__Exercise brief__. Look through the entries below and report every line that has "station".

__Stored data__.
┄┄┄┄┄┄┄┄┄┄

/-- R44, R51, R43: a calendar instant taken in RUNNING evaluates the schedule; at midnight with the clock not ALONE the special
days eight or more days past are removed first, as one edit. -/
def Obligations.CalendarInstantsEvaluateTheSchedule : Prop :=
  ∀ s : State, s.port.part = .running → s.instants.calendar = true →
    let past := fun d : SpecialDay =>
      signedWeeks ((d.week : Int) - s.clock.reading.week) * 7 + (d.day : Int) - (s.clock.reading.day : Int) < -7
    let pruning := s.clock.reading.timeOfDay = 0 ∧ s.clock.state ≠ .alone
    ∃ t, exec .calendarInstant s = .next t
      ∧ t.instants.calendar = false
      ∧ t.timetable.entries = s.timetable.entries
      ∧ (pruning → t.timetable.specials = s.timetable.specials.filter fun d => decide (¬ past d))
      ∧ (pruning → (∃ d ∈ s.timetable.specials, past d) → t.timetable.editCount = (s.timetable.editCount + 1) % 256)
      ∧ (pruning → (∀ d ∈ s.timetable.specials, ¬ past d) → t.timetable.editCount = s.timetable.editCount)
      ∧ (¬ pruning → t.timetable.specials = s.timetable.specials ∧ t.timetable.editCount = s.timetable.editCount)
      ∧ t.timetable.scheduled = some (t.timetable.find s.clock.reading s.cfg.defaultPlan).1
      ∧ t.timetable.source = (t.timetable.find s.clock.reading s.cfg.defaultPlan).2
      ∧ t.clock = s.clock ∧ t.orders.entries = s.orders.entries ∧ t.orders.issued = s.orders.issued ∧ t.line = s.line
      ∧ t.seq.latches = s.seq.latches ∧ ∀ n, t.storedPlan n = s.storedPlan n

/-! ### Orders -/

/-- R67, checks in their order: the refusals of ISSUE_ORDER in RUNNING. That a presence byte above 1 is among the RANGE
refusals is the model's reading (log 24). -/
def Obligations.IssueOrderIsCheckedInOrder : Prop :=
  ∀ (seq : Byte) (body : List Byte) (s : State), s.port.part = .running → body.length = 24 →
    let r := readIssue body
    let ranges := 1 ≤ r.plan ∧ r.plan ≤ 32 ∧ r.priority ≤ 7 ∧ r.zones ≠ 0 ∧ r.hop ≤ 15 ∧ r.start.ms < 604800000
      ∧ r.finish.ms < 604800000 ∧ 0 < r.finish.diff r.start ∧ r.finish.diff r.start ≤ 604800000 ∧ r.presence ≤ 1
    let ahead := 0 < r.finish.diff s.clock.reading
    let refused := fun (code : ResponseCode) (answer : List Byte) =>
      exec (.issueOrder seq body) s = .next (s.answered 0x20 seq code answer)
    let revises := fun i : IssuedEntry => s.orders.issued.find? (fun x => decide (x.key.stamp = r.revises)) = some i
    let known := r.presence = 0 ∨ ∃ i, revises i ∧ i.revision ≠ 255
    let filled := (s.slot r.plan).state ≠ .empty
    let free := r.presence = 1 ∨ s.orders.issued.length < 4
    (¬ ranges → refused .range [])
    ∧ (ranges → ¬ ahead → refused .invalid [6, 0])
    ∧ (ranges → ahead → r.presence = 1 → (∀ i ∈ s.orders.issued, i.key.stamp ≠ r.revises) → refused .notFound [])
    ∧ (ranges → ahead → r.presence = 1 → (∃ i, revises i ∧ i.revision = 255) → refused .range [])
    ∧ (ranges → ahead → known → ¬ filled → refused .invalid [7, BitVec.ofNat 8 r.plan])
    ∧ (ranges → ahead → known → filled → ¬ free → refused .full [])
    ∧ (ranges → ahead → known → filled → free → 8 ≤ s.line.queue.length → refused .busy [])

/-- R68: an accepted ISSUE_ORDER that is new takes the first free stamp from the reading on and revision 0 and joins the issued
list; one that revises keeps the stamp, takes the next revision and replaces the entry. Its ORDER frame goes to the tail of
the send queue, an IDLE transmitter deferring on it with no relay wait (R183, R184; the count of the time in DEFER is the model's
own, log 28), and DONE carries stamp, revision and signature. The order is then taken into this station's own list as if it
had arrived (R60, R61, R64; `OrderTaken`): a new one is stored, or refused for room, and a revision replaces the held entry,
which keeps its storing instant by the model's choice (log 43); outside the zone mask a new order is not stored here. -/
def Obligations.IssuedOrdersAreAnnounced : Prop :=
  ∀ (seq : Byte) (body : List Byte) (s : State), s.port.part = .running → body.length = 24 → Inv s →
    issueRefusal (readIssue body) s = none →
    let r := readIssue body
    let old := s.orders.issued.find? fun x => decide (x.key.stamp = r.revises)
    let taken := fun stamp : NetTime =>
      (∃ i ∈ s.orders.issued, i.key.stamp = stamp)
        ∨ ∃ e ∈ s.orders.entries, e.key.origin = s.cfg.station ∧ e.key.stamp = stamp
    ∃ t i, exec (.issueOrder seq body) s = .next t
      ∧ i.key.origin = s.cfg.station
      ∧ i.detail =
        { plan := r.plan, signature := ((s.storedPlan r.plan).map StoredPlan.signature).getD 0, start := r.start
          priority := r.priority }
      ∧ i.finish = r.finish ∧ i.zones = r.zones ∧ i.hop = r.hop ∧ i.announce = 0
      ∧ i.nextRepeat = s.clock.reading.plus 60000
      ∧ (r.presence = 0 →
        i.revision = 0 ∧ t.orders.issued.Perm (i :: s.orders.issued)
          ∧ (∃ k : Nat, i.key.stamp = s.clock.reading.plus k ∧ ¬ taken i.key.stamp
            ∧ ∀ j : Nat, j < k → taken (s.clock.reading.plus j))
          ∧ (hasNumber r.zones s.cfg.zone = false → t.orders.entries = s.orders.entries))
      ∧ (r.presence = 1 →
        (∀ o, old = some o → i.key.stamp = o.key.stamp ∧ i.revision = o.revision + 1)
          ∧ t.orders.issued = s.orders.issued.map fun x => if x.key.stamp = r.revises then i else x)
      ∧ OrderTaken s t (i.content 0)
      ∧ PlacedAtTail s.line t.line { body := .order (i.content 0), attempts := 0, relay := false }
      ∧ (i.content 0).dedupKey ∈ t.line.dedup
      ∧ t.port.held =
        some
          { request := 0x20, seq := seq, code := .done
            body := be 2 i.key.stamp.week ++ be 4 i.key.stamp.ms ++ be 1 i.revision ++ be 2 i.detail.signature.toNat }
      ∧ t.clock = s.clock ∧ t.timetable.entries = s.timetable.entries ∧ t.seq.latches = s.seq.latches
      ∧ ∀ n, t.storedPlan n = s.storedPlan n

┄┄┄┄┄┄┄┄┄┄

__Output of the exercise__.
own, log 28), and DONE carries stamp, revision and signature. The order is then taken into this station's own list as if it
        ∨ ∃ e ∈ s.orders.entries, e.key.origin = s.cfg.station ∧ e.key.stamp = stamp
      ∧ i.key.origin = s.cfg.station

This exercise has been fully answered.